[Stored data]
*** Block opens ***
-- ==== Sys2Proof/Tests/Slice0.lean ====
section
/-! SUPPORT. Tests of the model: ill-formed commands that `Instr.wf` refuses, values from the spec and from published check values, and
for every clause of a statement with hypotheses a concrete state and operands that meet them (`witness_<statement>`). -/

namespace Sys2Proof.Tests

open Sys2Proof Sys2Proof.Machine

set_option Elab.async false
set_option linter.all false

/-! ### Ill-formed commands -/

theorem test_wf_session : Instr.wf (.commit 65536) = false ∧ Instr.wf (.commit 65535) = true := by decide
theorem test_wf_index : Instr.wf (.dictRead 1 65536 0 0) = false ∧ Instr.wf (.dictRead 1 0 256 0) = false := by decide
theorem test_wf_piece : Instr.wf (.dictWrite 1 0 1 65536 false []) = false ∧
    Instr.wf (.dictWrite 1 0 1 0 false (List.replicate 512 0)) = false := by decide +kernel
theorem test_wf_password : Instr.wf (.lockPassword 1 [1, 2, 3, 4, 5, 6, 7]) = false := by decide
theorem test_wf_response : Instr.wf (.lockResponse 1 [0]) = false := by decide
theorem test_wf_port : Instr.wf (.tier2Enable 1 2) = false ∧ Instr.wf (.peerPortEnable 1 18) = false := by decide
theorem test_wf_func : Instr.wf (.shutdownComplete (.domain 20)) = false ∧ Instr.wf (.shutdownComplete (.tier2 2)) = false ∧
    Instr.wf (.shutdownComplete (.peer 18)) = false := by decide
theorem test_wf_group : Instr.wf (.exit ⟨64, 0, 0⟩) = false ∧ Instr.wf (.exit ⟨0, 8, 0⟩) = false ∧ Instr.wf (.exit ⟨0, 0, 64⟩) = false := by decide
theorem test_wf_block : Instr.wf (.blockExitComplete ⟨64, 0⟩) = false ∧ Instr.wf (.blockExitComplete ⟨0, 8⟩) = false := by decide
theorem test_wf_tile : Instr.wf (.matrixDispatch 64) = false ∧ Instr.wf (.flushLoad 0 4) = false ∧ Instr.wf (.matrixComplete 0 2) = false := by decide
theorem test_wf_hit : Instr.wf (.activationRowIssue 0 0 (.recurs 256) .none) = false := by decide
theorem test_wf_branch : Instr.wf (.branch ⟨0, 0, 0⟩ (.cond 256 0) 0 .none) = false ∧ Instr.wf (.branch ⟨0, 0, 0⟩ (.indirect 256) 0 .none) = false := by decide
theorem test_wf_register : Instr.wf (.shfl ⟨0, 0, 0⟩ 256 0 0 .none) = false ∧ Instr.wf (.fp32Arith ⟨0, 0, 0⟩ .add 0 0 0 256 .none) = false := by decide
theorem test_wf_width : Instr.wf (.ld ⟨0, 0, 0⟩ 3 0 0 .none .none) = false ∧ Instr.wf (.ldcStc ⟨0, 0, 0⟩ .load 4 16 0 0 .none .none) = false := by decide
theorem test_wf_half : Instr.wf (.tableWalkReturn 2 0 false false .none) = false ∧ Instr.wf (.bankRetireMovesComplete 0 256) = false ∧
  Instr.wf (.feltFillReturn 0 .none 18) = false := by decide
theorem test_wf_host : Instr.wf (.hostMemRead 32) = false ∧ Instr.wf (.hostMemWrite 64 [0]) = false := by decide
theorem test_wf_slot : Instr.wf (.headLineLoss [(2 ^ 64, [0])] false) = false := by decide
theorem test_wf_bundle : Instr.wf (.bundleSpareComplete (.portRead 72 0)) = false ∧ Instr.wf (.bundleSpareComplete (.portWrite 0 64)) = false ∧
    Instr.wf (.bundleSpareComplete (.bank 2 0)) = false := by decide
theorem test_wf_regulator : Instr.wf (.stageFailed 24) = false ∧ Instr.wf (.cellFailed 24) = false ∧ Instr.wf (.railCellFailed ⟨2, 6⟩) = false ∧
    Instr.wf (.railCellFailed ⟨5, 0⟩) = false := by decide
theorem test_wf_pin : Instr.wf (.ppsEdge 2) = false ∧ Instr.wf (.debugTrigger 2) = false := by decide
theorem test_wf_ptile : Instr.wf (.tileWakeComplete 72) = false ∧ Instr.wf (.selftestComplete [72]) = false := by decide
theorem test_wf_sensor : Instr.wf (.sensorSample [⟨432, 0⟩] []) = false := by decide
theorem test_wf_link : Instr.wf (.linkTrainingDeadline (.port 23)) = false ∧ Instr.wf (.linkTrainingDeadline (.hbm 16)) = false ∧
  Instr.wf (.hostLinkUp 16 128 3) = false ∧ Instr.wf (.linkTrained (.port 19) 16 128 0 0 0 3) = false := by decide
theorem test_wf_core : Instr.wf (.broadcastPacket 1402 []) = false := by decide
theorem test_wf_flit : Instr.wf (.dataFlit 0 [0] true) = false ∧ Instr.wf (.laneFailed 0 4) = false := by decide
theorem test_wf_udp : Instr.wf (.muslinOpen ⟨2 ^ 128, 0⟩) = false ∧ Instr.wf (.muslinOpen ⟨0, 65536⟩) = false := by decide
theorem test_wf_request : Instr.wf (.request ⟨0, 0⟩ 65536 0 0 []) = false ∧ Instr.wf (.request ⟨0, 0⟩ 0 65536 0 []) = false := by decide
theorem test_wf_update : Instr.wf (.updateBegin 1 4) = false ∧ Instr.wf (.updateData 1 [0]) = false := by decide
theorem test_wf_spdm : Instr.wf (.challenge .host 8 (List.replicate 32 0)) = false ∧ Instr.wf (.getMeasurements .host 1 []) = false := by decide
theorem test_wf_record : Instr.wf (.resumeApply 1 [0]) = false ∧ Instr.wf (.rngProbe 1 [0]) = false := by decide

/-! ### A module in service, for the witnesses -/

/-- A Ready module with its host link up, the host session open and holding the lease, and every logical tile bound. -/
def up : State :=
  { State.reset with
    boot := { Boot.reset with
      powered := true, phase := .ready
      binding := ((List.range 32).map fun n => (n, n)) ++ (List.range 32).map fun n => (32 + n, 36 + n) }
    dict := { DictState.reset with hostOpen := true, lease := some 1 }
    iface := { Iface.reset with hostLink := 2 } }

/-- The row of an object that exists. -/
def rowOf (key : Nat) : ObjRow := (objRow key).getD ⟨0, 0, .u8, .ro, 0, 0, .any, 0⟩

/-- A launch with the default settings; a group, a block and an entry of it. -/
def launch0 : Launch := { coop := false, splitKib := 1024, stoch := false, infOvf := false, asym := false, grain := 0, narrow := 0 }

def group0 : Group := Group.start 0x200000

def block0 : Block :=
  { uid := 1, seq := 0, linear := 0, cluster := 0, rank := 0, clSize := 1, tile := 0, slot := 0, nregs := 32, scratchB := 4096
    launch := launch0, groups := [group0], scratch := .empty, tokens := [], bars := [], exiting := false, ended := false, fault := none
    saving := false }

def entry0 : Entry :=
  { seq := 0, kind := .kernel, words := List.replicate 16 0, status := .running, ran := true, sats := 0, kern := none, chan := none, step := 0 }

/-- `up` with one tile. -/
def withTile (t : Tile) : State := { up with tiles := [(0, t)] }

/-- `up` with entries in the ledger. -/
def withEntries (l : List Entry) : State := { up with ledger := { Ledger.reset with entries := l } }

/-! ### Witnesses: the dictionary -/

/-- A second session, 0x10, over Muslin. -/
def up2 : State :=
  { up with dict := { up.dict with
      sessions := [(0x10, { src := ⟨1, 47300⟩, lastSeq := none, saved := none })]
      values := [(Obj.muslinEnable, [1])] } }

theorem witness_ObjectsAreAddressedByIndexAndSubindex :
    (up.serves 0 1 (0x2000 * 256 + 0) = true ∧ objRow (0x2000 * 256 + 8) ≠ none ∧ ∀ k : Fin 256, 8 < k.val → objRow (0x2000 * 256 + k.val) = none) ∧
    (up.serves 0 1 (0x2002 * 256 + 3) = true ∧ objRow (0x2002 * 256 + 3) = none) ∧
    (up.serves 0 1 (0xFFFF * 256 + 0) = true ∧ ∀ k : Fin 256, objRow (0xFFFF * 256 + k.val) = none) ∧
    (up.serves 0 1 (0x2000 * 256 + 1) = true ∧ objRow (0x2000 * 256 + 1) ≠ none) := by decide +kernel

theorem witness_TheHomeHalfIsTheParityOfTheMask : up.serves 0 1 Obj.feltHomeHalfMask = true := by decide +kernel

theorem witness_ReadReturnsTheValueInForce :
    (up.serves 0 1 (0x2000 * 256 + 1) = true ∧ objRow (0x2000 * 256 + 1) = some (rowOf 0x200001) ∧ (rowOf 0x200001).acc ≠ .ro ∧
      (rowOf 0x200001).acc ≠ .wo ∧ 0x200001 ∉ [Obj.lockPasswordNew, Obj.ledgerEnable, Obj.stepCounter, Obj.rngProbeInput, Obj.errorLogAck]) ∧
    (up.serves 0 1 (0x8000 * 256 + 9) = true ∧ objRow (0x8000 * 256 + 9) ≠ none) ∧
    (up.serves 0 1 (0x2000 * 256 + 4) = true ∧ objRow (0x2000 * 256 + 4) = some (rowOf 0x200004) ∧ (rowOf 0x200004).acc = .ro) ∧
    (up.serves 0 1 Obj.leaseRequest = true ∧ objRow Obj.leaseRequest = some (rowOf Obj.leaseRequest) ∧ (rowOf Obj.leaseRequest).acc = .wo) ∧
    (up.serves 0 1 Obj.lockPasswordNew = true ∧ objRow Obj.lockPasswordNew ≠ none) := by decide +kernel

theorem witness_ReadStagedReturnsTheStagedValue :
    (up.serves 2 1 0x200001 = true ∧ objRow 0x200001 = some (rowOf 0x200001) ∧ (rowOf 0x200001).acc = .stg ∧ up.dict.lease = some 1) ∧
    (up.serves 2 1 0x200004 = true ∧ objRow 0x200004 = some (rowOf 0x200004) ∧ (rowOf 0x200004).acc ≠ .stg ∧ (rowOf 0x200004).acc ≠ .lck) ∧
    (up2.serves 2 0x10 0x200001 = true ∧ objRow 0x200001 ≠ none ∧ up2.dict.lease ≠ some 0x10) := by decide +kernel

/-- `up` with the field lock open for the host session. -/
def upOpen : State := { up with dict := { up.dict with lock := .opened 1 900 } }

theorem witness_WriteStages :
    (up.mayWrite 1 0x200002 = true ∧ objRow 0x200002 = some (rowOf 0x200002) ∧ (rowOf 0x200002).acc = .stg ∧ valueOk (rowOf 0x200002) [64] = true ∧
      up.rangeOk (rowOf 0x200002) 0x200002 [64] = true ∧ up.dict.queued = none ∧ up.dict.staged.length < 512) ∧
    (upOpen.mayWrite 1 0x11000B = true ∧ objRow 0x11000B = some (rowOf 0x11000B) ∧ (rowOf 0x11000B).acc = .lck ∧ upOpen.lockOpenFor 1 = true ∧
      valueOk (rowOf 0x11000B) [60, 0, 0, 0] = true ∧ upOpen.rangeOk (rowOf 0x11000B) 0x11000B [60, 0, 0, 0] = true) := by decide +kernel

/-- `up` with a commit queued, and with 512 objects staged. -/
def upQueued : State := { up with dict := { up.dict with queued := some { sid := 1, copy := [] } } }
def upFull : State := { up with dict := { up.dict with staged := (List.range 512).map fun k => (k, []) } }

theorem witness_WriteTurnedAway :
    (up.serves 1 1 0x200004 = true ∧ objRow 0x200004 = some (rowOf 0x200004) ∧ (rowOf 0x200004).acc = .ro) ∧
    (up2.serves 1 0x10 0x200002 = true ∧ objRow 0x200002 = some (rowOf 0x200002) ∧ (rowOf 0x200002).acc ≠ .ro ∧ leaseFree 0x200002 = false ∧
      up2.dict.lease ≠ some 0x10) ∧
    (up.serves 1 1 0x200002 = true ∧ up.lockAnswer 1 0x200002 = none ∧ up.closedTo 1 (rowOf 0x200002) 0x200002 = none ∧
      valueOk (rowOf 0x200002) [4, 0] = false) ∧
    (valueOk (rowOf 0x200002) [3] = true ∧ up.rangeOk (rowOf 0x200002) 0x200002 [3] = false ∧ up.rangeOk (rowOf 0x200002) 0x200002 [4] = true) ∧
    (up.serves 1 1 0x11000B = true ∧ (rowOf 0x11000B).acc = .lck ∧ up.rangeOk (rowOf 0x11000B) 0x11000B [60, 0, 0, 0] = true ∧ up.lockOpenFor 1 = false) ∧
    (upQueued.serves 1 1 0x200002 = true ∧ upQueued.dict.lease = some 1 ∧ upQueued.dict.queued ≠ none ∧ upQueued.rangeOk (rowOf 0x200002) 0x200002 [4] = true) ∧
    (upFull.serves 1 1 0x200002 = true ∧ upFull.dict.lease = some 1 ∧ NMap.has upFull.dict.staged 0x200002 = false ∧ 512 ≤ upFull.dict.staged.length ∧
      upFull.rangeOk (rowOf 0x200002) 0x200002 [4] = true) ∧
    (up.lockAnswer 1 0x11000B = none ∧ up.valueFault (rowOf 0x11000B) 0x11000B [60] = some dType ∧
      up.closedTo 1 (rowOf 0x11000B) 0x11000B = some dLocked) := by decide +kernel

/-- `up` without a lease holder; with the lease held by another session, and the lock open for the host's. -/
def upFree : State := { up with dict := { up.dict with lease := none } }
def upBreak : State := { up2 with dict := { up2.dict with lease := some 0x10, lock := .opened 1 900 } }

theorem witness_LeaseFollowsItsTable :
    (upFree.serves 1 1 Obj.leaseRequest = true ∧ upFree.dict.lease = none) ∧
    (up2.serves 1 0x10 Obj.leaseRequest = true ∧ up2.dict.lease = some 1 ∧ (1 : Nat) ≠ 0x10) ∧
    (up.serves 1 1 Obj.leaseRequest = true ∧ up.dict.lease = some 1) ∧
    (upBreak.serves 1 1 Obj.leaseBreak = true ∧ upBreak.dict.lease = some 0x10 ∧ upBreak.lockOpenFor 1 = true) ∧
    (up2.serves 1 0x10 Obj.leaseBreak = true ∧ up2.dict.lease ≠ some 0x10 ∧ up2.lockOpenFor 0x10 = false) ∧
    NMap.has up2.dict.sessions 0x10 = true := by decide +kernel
*** Block closes ***
> Task to complete
Could you restate, word for word, the lines above from the one with "theorem test_wf_pin : Instr.wf" to the one with "theorem test_wf_flit : Instr.wf", both included?

> Result of this task
theorem test_wf_pin : Instr.wf (.ppsEdge 2) = false ∧ Instr.wf (.debugTrigger 2) = false := by decide
theorem test_wf_ptile : Instr.wf (.tileWakeComplete 72) = false ∧ Instr.wf (.selftestComplete [72]) = false := by decide
theorem test_wf_sensor : Instr.wf (.sensorSample [⟨432, 0⟩] []) = false := by decide
theorem test_wf_link : Instr.wf (.linkTrainingDeadline (.port 23)) = false ∧ Instr.wf (.linkTrainingDeadline (.hbm 16)) = false ∧
  Instr.wf (.hostLinkUp 16 128 3) = false ∧ Instr.wf (.linkTrained (.port 19) 16 128 0 0 0 3) = false := by decide
theorem test_wf_core : Instr.wf (.broadcastPacket 1402 []) = false := by decide
theorem test_wf_flit : Instr.wf (.dataFlit 0 [0] true) = false ∧ Instr.wf (.laneFailed 0 4) = false := by decide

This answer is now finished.